Последняя премьера уходящего сезона в Александринском театре – “Чайка» Антона Павловича Чехова в постановке режиссера Елены Павловой, которая намеренно уходит от всех ассоциаций, что вызывает само словосочетание «“Чайка” Чехова в Александринке». Комедия с самоубийством в финале, первая Нина Заречная – Вера Федоровна Комиссаржевская, едва не бросивший драматургию Чехов; Нина Юлии Марченко, читающая монолог Сони из “Дяди Вани”, и очевидно талантливый Треплев Олега Еремина на фоне бездушных карьеристов в не столь уж давнем, но уже не идущем спектакле Кристиана Люпы – словом, все жизни, все жизни, все жизни…
Елена Павлова ставит пьесу так, будто читает ее впервые и первая. И зрителям предлагает – почитайте. Поэтому чеховский текст весь спектакль крупными буквами транслируется на задник, иногда замирая на каких-то фразах, и Тригорин долго вглядывается в белые слова на черном фоне, а учитель Медведенко мелом вставляет пропущенную запятую.

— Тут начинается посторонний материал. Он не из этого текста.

/-- R217 for a stream kind. -/
def checkGeometry (kind : Nat) (chroma : Nat) (l : List Byte) : Refusals :=
  let g := readGeometry l
  let t := tyGeometry
  let krema := isKremaKind kind
  need t 4 (if krema then decide (g.codec ≤ 1) else if kind = 7 then g.codec == 0xFF else within g.codec 2 4) ++
  (if krema ∨ kind = 7 then [] else
    need t 5 (profileOk g.codec g.profile) ++ checkProfile kind g.profile g.depth chroma g.keyInterval) ++
  need t 5 (decide (g.profile ≤ 3)) ++
  need t 7 (if krema then g.depth == 10 || g.depth == 12 || g.depth == 14 || g.depth == 16 else g.depth == 8 || g.depth == 10) ++
  need t 8 (if krema then within g.width 256 16384 else if kind = 5 then within g.width 128 8192 && g.width % 8 == 0
    else if kind = 6 then within g.width 16 8192 else g.width == 0) ++
  need t 10 (if krema then within g.height 128 8640 else if kind = 5 then within g.height 64 4320 && g.height % 8 == 0
    else if kind = 6 then within g.height 16 4320 else g.height == 0) ++
  need t 12 (if krema then g.period == 1 || g.period == 2 || g.period == 4 else g.period == 0) ++
  (if krema ∧ g.period ≠ 0 then
    needAll [(t, 8), (t, 12)] (g.width % g.period == 0) ++ needAll [(t, 10), (t, 12)] (g.height % g.period == 0) ++
    needAll [(t, 12), (t, 14), (t, 16)] g.seq.cfaValid ++ needAll [(t, 12), (t, 16)] (phaseTailZero g.period g.phaseTable)
   else []) ++
  (if kind = 5 ∨ kind = 6 then need t 13 (decide (g.chroma ≤ 1)) else []) ++
  (if kind = 7 then [] else need t 20 (within g.keyInterval 1 (if krema then 240 else 600))) ++
  need t 23 (decide (g.flags < 2)) ++ need t 28 (g.rateDen != 0) ++
  need t 32 (if isDecodeKind kind then within g.maxRate 1000 2000000 else g.maxRate == 0) ++
  need t 44 (zeros l 44 4)

/-- R218, R114, R115. `known`: the source stream is one that may be developed, and the fields are judged against its sequence too; where it is not, the
source is what is refused (R543). -/
def checkProofing (kind codec depth : Nat) (known : Bool) (src : KSeq) (lut : List Nat) (taps : List Int) (l : List Byte) : Refusals :=
  let t := tyProofing
  let p := readProofing l lut taps
  let even := fun n => n % 2 == 0 && (!known || n % src.period == 0)
  (List.range 4).flatMap (fun c => need t (4 + 2 * c) (!known || decide (p.black.getD c 0 < 2 ^ src.depth))) ++
  need t 20 (decide (leAt l 20 1 ≤ 1) && (!known || leAt l 20 1 != 1 || src.isBayer)) ++ need t 21 (decide (p.ycc ≤ 1)) ++
  need t 22 (decide (p.transfer ≤ 3)) ++ needAll [(t, 21), (t, 22)] (decide (p.transfer < 2) || p.ycc == 1) ++
  need t 23 (decide (p.chroma ≤ 1)) ++ need t 24 (p.outDepth == 8 || p.outDepth == 10) ++
  needAll [(tyGeometry, 7), (t, 24)] (p.outDepth == depth) ++
  (if kind = 4 then needAll [(tyGeometry, 5), (t, 23)] (codec != 3 || p.chroma == 0) else []) ++
  need t 25 (zeros l 25 3) ++ need t 28 (even p.x0) ++ need t 30 (even p.y0) ++
  need t 32 (even p.wi && decide (256 ≤ p.wi)) ++ need t 34 (even p.hi && decide (128 ≤ p.hi)) ++
  needAll [(t, 28), (t, 32)] (!known || decide (p.x0 + p.wi ≤ src.width)) ++ needAll [(t, 30), (t, 34)] (!known || decide (p.y0 + p.hi ≤ src.height)) ++
  need t 36 (within p.ow 128 8192 && p.ow % 8 == 0) ++ need t 38 (within p.oh 64 4320 && p.oh % 8 == 0) ++
  needAll [(t, 32), (t, 36)] (decide (p.ow ≤ p.wi ∧ p.wi ≤ 8 * p.ow)) ++
  needAll [(t, 34), (t, 38)] (decide (p.oh ≤ p.hi ∧ p.hi ≤ 8 * p.oh)) ++
  need t 58 (zeros l 58 2) ++ need t 60 (lut.all (fun v => decide (v < 4096))) ++
  need t 68 (p.scalerAddr == 0 || (banksOk taps && taps.all (fun v => decide (-512 ≤ v ∧ v < 512))))

/-- R155, R156 for a stream's search geometry: `total` is TOTAL_LEN for its sections, `folio` the pool's folio size. -/
def checkStats (kind : Nat) (seq : KSeq) (total folio : Nat) (l : List Byte) : Refusals :=
  let t := tyStatistics
  let s := readStats l
  need t 4 (decide (s.sections ≤ 15)) ++ need t 5 (decide (s.pool ≤ 15)) ++ need t 6 (decide (leAt l 6 1 ≤ 1)) ++
  need t 7 (decide (s.histSrc ≤ 4) && (s.histSrc == 0 || kind == 1 || kind == 2)) ++
  needAll [(tyGeometry, 16), (t, 7)]
    (s.histSrc == 0 || seq.positions.any (fun q => seq.chan q.1 q.2 == s.histSrc - 1)) ++
  need t 9 (zeros l 9 3) ++ needAll [(t, 4), (t, 5)] (s.sections == 0 || decide (total ≤ folio))

/-- R166, R177: a codec's quantiser range. -/
def quantRange (codec depth : Nat) : Int × Int :=
  match codec with
  | 1 => (0, 63)
  | 3 => (-6 * (Int.ofNat depth - 8), 63)
  | _ => (-6 * (Int.ofNat depth - 8), 51)

/-- R177, R219, R175. -/
def checkRate (codec depth : Nat) (seq : KSeq) (l : List Byte) : Refusals :=
  let t := tyRate
  let r := readRate l
  let q := quantRange codec depth
  let inQ := fun (v : Int) => decide (q.1 ≤ v ∧ v ≤ q.2)
  need t 4 (decide (r.rcMode ≤ 2)) ++ need t 5 (inQ r.quantInit) ++ need t 6 (inQ r.quantMin) ++ need t 7 (inQ r.quantMax) ++
  needAll [(t, 6), (t, 7)] (decide (r.quantMin ≤ r.quantMax)) ++
  (if codec = 1 then [] else
    need t 8 (within r.targetRate 1000 2000000) ++ needAll [(t, 8), (t, 12)] (within r.peakRate r.targetRate (4 * r.targetRate))) ++
  need t 16 (within r.cpbMs 50 4000) ++
  (if codec = 1 then
    need t 18 (within r.ratioQ4 32 192) ++
    needAll [(tyGeometry, 7), (tyGeometry, 8), (tyGeometry, 10), (tyGeometry, 12), (t, 18)]
      ((List.range seq.leafCount).all fun j => decide (seq.flatSize j ≤ leafShare seq (max r.ratioQ4 1) j))
   else []) ++
  need t 19 (decide (r.rowDelta ≤ 12)) ++ need t 20 (within r.keyBoost 16 128) ++ need t 22 (within r.modelWeight 1 16) ++
  need t 23 (zeros l 23 1) ++ need t 32 (zeros l 32 8)

/-- R219. -/
def checkEvents (l : List Byte) : Refusals :=
  let t := tyEvents
  let e := readEvents l
  need t 4 (decide (e.ring ≤ 63)) ++ need t 5 (zeros l 5 1) ++ need t 6 (within e.readTimeout 1 10000) ++
  need t 8 (decide (e.pictureEvents ≤ 2)) ++ need t 9 (zeros l 9 3)

/-- The ports of a mask, ascending (R229). -/
def portsOf (mask : Nat) : List Nat := (List.range 6).filter (bitAt mask)

/-- R227: the depth of a data type. -/
def depthOfType (dt : Nat) : Nat := 10 + 2 * (dt - 0x2B)

/-- A port's load that another open stream puts on it: port mask, virtual channel, lanes, lane rate. -/
abbrev PortLoad := Nat × Nat × Nat × Nat

/-- R244, R230, R242, R227. `others`: the INGEST sections of the capture streams that are open. -/
def checkIngest (g : Geometry) (others : List IngestP) (l : List Byte) : Refusals :=
  let t := tyIngest
  let i := readIngest l
  let ps := portsOf i.portMask
  let k := ps.length
  let share := fun (o : IngestP) => (portsOf o.portMask).any fun p => ps.contains p
  need t 4 (decide (i.portMask < 64) && i.portMask != 0) ++ need t 5 (decide (leAt l 5 1 ≤ 1)) ++ need t 6 (decide (i.vc ≤ 15)) ++
  need t 7 (within i.dataType 0x2B 0x2E) ++ needAll [(tyGeometry, 7), (t, 7)] (depthOfType i.dataType == g.depth) ++
  need t 8 (i.lanes == 1 || i.lanes == 2 || i.lanes == 4) ++ need t 9 (decide (i.hold ≤ 1) || i.hold == 0xFF) ++
  need t 10 (decide (i.trigger ≤ 7) || i.trigger == 0xFF) ++ need t 11 (within i.frameBuffers 2 16) ++
  need t 12 (within i.laneRate 1000 9000) ++ need t 14 (within i.ingLines 4 64) ++
  need t 16 (decide (1 ≤ i.low)) ++ needAll [(t, 15), (t, 16)] (decide (i.low < i.high)) ++
  needAll [(t, 14), (t, 15)] (decide (i.high + 3 ≤ i.ingLines)) ++
  need t 17 (zeros l 17 1) ++ need t 18 (within i.lineTimeout 10 10000) ++ need t 20 (decide (leAt l 20 1 ≤ 1)) ++
  need t 21 (zeros l 21 3) ++
  needAll ([(tyGeometry, 8)] ++ (if i.stripe then [(t, 4)] else []) ++ [(t, 5)])
    (if i.stripe then k != 0 && g.width % k == 0 && (g.width / k) % 8 == 0 else g.width % 8 == 0) ++
  needAll [(t, 4), (t, 6)] (others.all fun o => !(share o && o.vc == i.vc)) ++
  needAll [(t, 4), (t, 8), (t, 12)] (others.all fun o => !share o || (o.lanes == i.lanes && o.laneRate == i.laneRate)) ++
  needAll [(tyGeometry, 8), (tyGeometry, 10), (tyGeometry, 24), (tyGeometry, 28), (t, 4), (t, 8), (t, 12)]
    (decide (g.width * g.height * g.rateNum * 16 * 21 ≤ g.rateDen * 20 * (k * i.lanes * (i.laneRate * 1000000)))) ++
  need t 4 (ps.all fun p => decide ((others.filter fun o => bitAt o.portMask p).length < 4))

/-- R290: ranges of NETWORK. -/
def checkNetwork (rateNum rateDen : Nat) (l : List Byte) : Refusals :=
  let t := tyNetwork
  let n := readNetwork l
  need t 4 (within n.ports 1 3) ++ need t 5 (decide (n.media ≤ 1)) ++
  need t 6 (if n.media = 0 then decide (n.sender ≤ 1) else n.sender == 0) ++ need t 7 (decide (n.tc ≤ 7)) ++
  need t 8 (decide (leAt l 8 1 < 4)) ++ need t 9 (decide (n.pcp ≤ 7)) ++
  need t 10 (if n.vlan then within n.vid 1 4094 else n.vid == 0) ++ need t 12 (decide (n.dscp ≤ 63)) ++ need t 13 (decide (1 ≤ n.hops)) ++
  need t 14 (if n.media = 1 then within n.maxPayload 512 1400 else n.maxPayload == 0) ++ need t 20 (within n.pt 96 127) ++
  need t 21 (zeros l 21 3) ++ need t 24 (if n.media = 0 then decide (n.mediaDelay ≤ 1000000) else n.mediaDelay == 0) ++
  need t 28 (n.media == 0 || n.tro == 0) ++
  needAll [(tyGeometry, 24), (tyGeometry, 28), (t, 28)] (n.media != 0 || decide (n.tro * 2 * rateNum ≤ rateDen * 1000000000)) ++
  (List.range 2).flatMap (fun q =>
    if q = 1 ∧ n.ports ≠ 3 then [] else
      let p := n.paths.getD q { mac := 0, srcUdp := 0, dstUdp := 0, dstIp := 0 }
      need t (38 + 32 * q) (decide (1024 ≤ p.srcUdp)) ++ need t (40 + 32 * q) (decide (1024 ≤ p.dstUdp)) ++
      need t (42 + 32 * q) (zeros l (42 + 32 * q) 2) ++
      need t (44 + 32 * q) (n.ipv6 || decide (p.dstIp < 2 ^ 32)) ++ need t (60 + 32 * q) (zeros l (60 + 32 * q) 4))

/-- R289: the cases in which NETWORK is accepted. -/
def netFormatOk (kind : Nat) (g : Geometry) (p : ProofP) (n : NetP) : Bool :=
  if n.media = 0 then
    kind == 7 && p.chroma == 1 && within p.ow 640 3840 && decide (p.oh ≤ 2160) && decide (g.rateNum ≤ 60 * g.rateDen)
  else kind == 4 && (g.codec == 2 || g.codec == 3)

/-- R291: the flow rate in b/s. -/
def flowRate (g : Geometry) (p : ProofP) (r : Option RateP) (n : NetP) : Nat :=
  let h := (if n.ipv6 then 20 else 0) + (if n.vlan then 4 else 0)
  if n.media = 0 then
    let lb := if p.outDepth = 10 then p.ow * 5 / 2 else p.ow * 2
    let np := ceilDiv (lb * p.oh) 1260
    ceilDiv (np * (1260 + 92 + h) * 8 * g.rateNum) g.rateDen
  else
    let br := match r with
      | some r => (if r.rcMode = 1 then r.peakRate else r.targetRate) * 1000
      | none => 0
    ceilDiv (br * 5 * (n.maxPayload + 81 + h)) (4 * n.maxPayload)

/-! ### The first refusal in the descriptor (R543) -/

/-- The place of a field in a descriptor: the index of its section, its offset. -/
def placeOf (secs : List RawSec) (f : Nat × Nat) : Option (Nat × Nat) :=
  match secs.findIdx? (fun s => s.ty == f.1) with
  | some i => some (i, f.2)
  | none => none

/-- One refusal's first field in descriptor order. -/
def firstField (secs : List RawSec) (fs : List (Nat × Nat)) : Option ((Nat × Nat) × (Nat × Nat)) :=
  fs.foldl (fun best f =>
    match placeOf secs f, best with
    | none, b => b
    | some p, none => some (p, f)
    | some p, some (q, g) => if p.1 < q.1 ∨ (p.1 = q.1 ∧ p.2 < q.2) then some (p, f) else some (q, g)) none

/-- R543: the refusals that stand: a field that is refused by itself gives no refusal that rests on several fields
(DEDUCED, log 114). -/
def standing (rs : Refusals) : Refusals := rs.filter fun fs => decide (fs.length ≤ 1) || fs.all fun f => !rs.contains [f]

/-- R543: the refusal that comes first. -/
def firstRefusal (secs : List RawSec) (rs : Refusals) : Option (Nat × Nat) :=
  match ((standing rs).filterMap (firstField secs)).foldl (fun (best : Option ((Nat × Nat) × (Nat × Nat))) r =>
    match best with
    | none => some r
    | some b => if r.1.1 < b.1.1 ∨ (r.1.1 = b.1.1 ∧ r.1.2 < b.1.2) then some r else some b) none with
  | some r => some r.2
  | none => none

/-- R216: unknown, repeated and inapplicable types, and wrong lengths: refusals at offset 0 by section index. -/
def typeRefusal (kind codec : Nat) (secs : List RawSec) (stop : Option (Option Nat)) : Option (Nat × Nat) :=
  secs.zipIdx.foldl (fun (best : Option (Nat × Nat)) si =>
    match best with
    | some b => some b
    | none =>
      let s := si.1
      let bad := (sectionLen s.ty).isNone || !sectionApplies kind s.ty codec ||
        (secs.take si.2).any (fun r => r.ty == s.ty) || (si.2 + 1 == secs.length && stop == some (some s.ty))
      if bad then some (si.2, s.ty) else none) none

Пока зрители читают, герои спектакля, появившиеся на сцене в соответствии с чеховским списком действующих лиц, поют. Почти весь первый акт. Провал треплевского спектакля, ссоры матери и сына, влюбленность и любовь, ловля рыбы и охота на чайку, скандал с управляющим и всеобщее примирение пропеваются с помощью самого пестрого песенного репертуара артистами разных вокальных данных. Иногда это дает потрясающий эффект, как в случае с всепоглощающей любовью Медведенко к Маше. Вместо всех этих реплик об учительском жалованье и матери-старушке он при первой возможности встает к микрофону и ищет, мучительно ищет ту песню, на которую бы Маша откликнулась. Он поет ей “о любви, которой не было” и “я не забуду тебя никогда”. А когда она, неотрывно глядя на Треплева, тихо и нежно напевает: “Теперь я знаю, ты на свете есть”, он подхватывает: “Я тобой дышу, тобой живу”. Дуэт Марии Лопатиной – Маши и Валентина Захарова – Медведенко, история их героев в этой “Чайке” нисколько не уступает историям Аркадиной, Тригорина, Нины и Треплева, наблюдать ее порой даже интереснее. Как легкая, тонкая Маша совсем замыкается в себе во втором акте, как закрывает руками рот, удерживая крик и слезы, моментально все поняв после раздавшегося выстрела. Как осторожно пытается обнять ее нелюбимый муж Медведенко, спрятать, уберечь от самого страшного.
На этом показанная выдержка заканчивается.